= Malcev Lie algebra =

In mathematics, a Malcev Lie algebra, or Mal'tsev Lie algebra, is a generalization of a rational nilpotent Lie algebra, and Malcev groups are similar. Both were introduced by Quillen (1969), based on the work of (Mal'cev 1949).

==Definition==

According to Papadima & Suciu (2004) a Malcev Lie algebra is a rational Lie algebra $L$ together with a complete, descending ${\mathbb Q}$-vector space filtration $\{F_r L\}_{r\ge 1}$, such that:

- $F_1 L = L$
- $[F_rL, F_sL]\subset F_{r+s}L$
- the associated graded Lie algebra $\oplus_{r\ge 1} F_rL/F_{r+1}L$ is generated by elements of degree one.

==Applications==
===Relation to Hopf algebras===
Quillen (1969) showed that Malcev Lie algebras and Malcev groups are both equivalent to complete Hopf algebras, i.e., Hopf algebras H endowed with a filtration so that H is isomorphic to $\varprojlim H / F_n H$. The functors involved in these equivalences are as follows: a Malcev group G is mapped to the completion (with respect to the augmentation ideal) of its group ring QG, with inverse given by the group of grouplike elements of a Hopf algebra H, essentially those elements 1 + x such that $\Delta (x) = x \otimes x$. From complete Hopf algebras to Malcev Lie algebras one gets by taking the (completion of) primitive elements, with inverse functor given by the completion of the universal enveloping algebra.

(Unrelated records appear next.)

-- ==== Sys2Proof/Machine/Reports.lean ====
section
/-! DEFINITION. CONFIGURE, RESTART COACH, READ STATUS and the requests of the report unit (chapter 10). -/

namespace Sys2Proof.Machine

open Sys2Proof.Config

/-! ## CONFIGURE (R184) -/

/-- A value is written to a parameter, with what the axle unit does at the write (R48, R58, R184). -/
def State.configure (id v : Nat) (s : State) : State :=
  { s with
    params := s.params.write id v
    coach := { s.coach with axle := s.coach.axle.configured s.params (s.params.write id v) } }

/-- CONFIGURE of a lead (R184). -/
def configureBody (id value : Nat) (s : State) : State × Reply :=
  if s.coach.journey.phase ≠ .empty then refuse .wrongPhase s
  else match paramRange id with
    | none => refuse .badField s
    | some (lo, hi) =>
      let t := s.configure id (clampTo lo hi value)
      (t, { status := if lo ≤ value ∧ value ≤ hi then .accepted else .adjusted, results := leBytes 1 id ++ leBytes 4 (t.params.read id) })

/-- CONFIGURE (R184). -/
def execConfigure (p : Port) (id value : Nat) (s : State) : Host.Outcome State Fault Refusal :=
  live s (request p 6 (leadOnly p fun _ => configureBody id value))

/-! ## RESTART COACH (R26, R80, R104, R162, R175, R185) -/

/-- The position unit after RESTART COACH (R80). -/
def Position.restarted (p : Position) : Position where
  estimate := 0
  contribution := 0
  motion := match p.motion with
    | .coasting _ => .moving
    | m => m
  accepted := p.accepted
  fix := .unfixed
  lastForward := none

/-- A report queue is emptied; REPORT_OVERRUN is set if it held a report, and RESTARTED in any case (R185). -/
def PortReports.restarted (r : PortReports) : PortReports :=
  { r with
    queue := []
    flags := { r.flags with restarted := true, reportOverrun := r.flags.reportOverrun || !r.queue.isEmpty } }

/-- The coach side after RESTART COACH (R185): the EMPTY change is handed on, then the report queues are emptied. -/
def Coach.restart (e : Env) (c : Coach) : Coach :=
  let c1 := Coach.handEmpty e
    (Coach.flagBoth .positionDegraded false { c with journey := emptied c.journey, position := c.position.restarted })
  { c1 with reportsA := c1.reportsA.restarted, reportsB := c1.reportsB.restarted }

/-- RESTART COACH of a lead (R185). -/
def restartCoachBody (s : State) : State × Reply :=
  ((s.onCoach Coach.restart).discardStaging, { status := .accepted })

/-- RESTART COACH (R185). -/
def execRestartCoach (p : Port) (s : State) : Host.Outcome State Fault Refusal :=
  live s (request p 30 (leadOnly p fun _ => restartCoachBody))

/-! ## READ STATUS (R191) -/

/-- The link state on the wire: UP 0, DOWN 1 (R176, R197). -/
def linkCode (up : Bool) : Byte := if up then 0 else 1

/-- What part 0 carries of the ports: from a line port its own flags, mask, top condition, queue length, link state and the other's link
state; from the crew port the flags of both (R191). -/
def State.portChars (s : State) : Port → List Byte
  | .crew => [s.coach.reportsA.flags.toByte, s.coach.reportsB.flags.toByte]
  | .line q =>
    let r := s.coach.reports q
    [r.flags.toByte, r.mask.toByte, BitVec.ofNat 8 r.flags.top, BitVec.ofNat 8 r.queue.length, linkCode (s.port q).linkUp,
      linkCode (s.port q.other).linkUp]

/-- The seat-line fields of two lines, and SEAT_LINE_FAULT (R124, R191): it stands alike on both line ports. -/
def State.lineChars (s : State) (i k : Fin 4) : List Byte :=
  (s.coach.lines.get i).statusChars s.now (s.levels.get i) ++ (s.coach.lines.get k).statusChars s.now (s.levels.get k)
    ++ [flagByte s.coach.reportsA.flags.seatLineFault]

/-- One part of the status (R191). -/
def State.statusPart (s : State) (p : Port) (part : Nat) : Option (List Byte) :=
  match part with
  | 0 => some (s.consistChars ++ s.coach.journey.chars ++ s.coach.axleChars ++ s.coach.position.chars ++ leBytes 2 s.coach.poolFree
      ++ s.portChars p)
  | 1 => some (s.lineChars 0 1)
  | 2 => some (s.lineChars 2 3)
  | 3 => some s.coach.map.chars
  | _ => none

/-- READ STATUS of any port (R191). -/
def readStatusBody (p : Port) (part : Nat) (s : State) : State × Reply :=
  match s.statusPart p part with
  | some cs => (s, { status := .accepted, results := cs })
  | none => refuse .badField s

/-- READ STATUS (R191). -/
def execReadStatus (p : Port) (part : Nat) (s : State) : Host.Outcome State Fault Refusal :=
  live s (request p 26 (readStatusBody p part))

/-! ## FETCH REPORT (R188) -/

/-- A change of what the report unit holds for a line port. -/
def State.onReports (q : LinePort) (f : PortReports → PortReports) (s : State) : State :=
  { s with coach := s.coach.setReports q (f (s.coach.reports q)) }

/-- FETCH REPORT of a line port (R188). -/
def fetchReportBody (q : LinePort) (s : State) : State × Reply :=
  match (s.coach.reports q).queue with
  | [] => (s, { status := .accepted, results := leBytes 1 0 })
  | r :: rest =>
    (s.onReports q fun x => { x with queue := rest }, { status := .accepted, results := r.chars ++ leBytes 1 rest.length })

/-- FETCH REPORT (R188). -/
def execFetchReport (p : Port) (s : State) : Host.Outcome State Fault Refusal :=
  live s (request p 27 (lineOnly p fetchReportBody))

/-! ## ACK CONDITIONS and SET ATTENTION MASK (R189, R190) -/

/-- The flags of a port after an acknowledge: the marked ones clear, the level flags set again while their cause lasts (R190). -/
def Coach.acknowledged (c : Coach) (marks f : Conditions) : Conditions :=
  let g := f.clear marks
  { g with
    positionDegraded := g.positionDegraded || c.position.fix == .degraded
    seatLineFault := g.seatLineFault || !c.noneStuck }

/-- ACK CONDITIONS of a line port (R190). -/
def ackConditionsBody (marks : Byte) (q : LinePort) (s : State) : State × Reply :=
  let flags := s.coach.acknowledged (Conditions.ofByte marks) (s.coach.reports q).flags
  (s.onReports q fun x => { x with flags }, { status := .accepted, results := [flags.toByte, BitVec.ofNat 8 flags.top] })

/-- ACK CONDITIONS (R190). -/
def execAckConditions (p : Port) (marks : Byte) (s : State) : Host.Outcome State Fault Refusal :=
  live s (request p 28 (lineOnly p (ackConditionsBody marks)))

/-- SET ATTENTION MASK of a line port (R189). -/
def setAttentionMaskBody (enables : Byte) (q : LinePort) (s : State) : State × Reply :=
  let mask := Conditions.ofByte enables
  (s.onReports q fun x => { x with mask }, { status := .accepted, results := [mask.toByte] })

/-- SET ATTENTION MASK (R189). -/
def execSetAttentionMask (p : Port) (enables : Byte) (s : State) : Host.Outcome State Fault Refusal :=
  live s (request p 29 (lineOnly p (setAttentionMaskBody enables)))

end Sys2Proof.Machine
end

This equivalence of categories was used by Goodwillie (1986) to prove that, after tensoring with Q, relative K-theory K(A, I), for a nilpotent ideal I, is isomorphic to relative cyclic homology HC(A, I). This theorem was a pioneering result in the area of trace methods.

===Hodge theory===
Malcev Lie algebras also arise in the theory of mixed Hodge structures.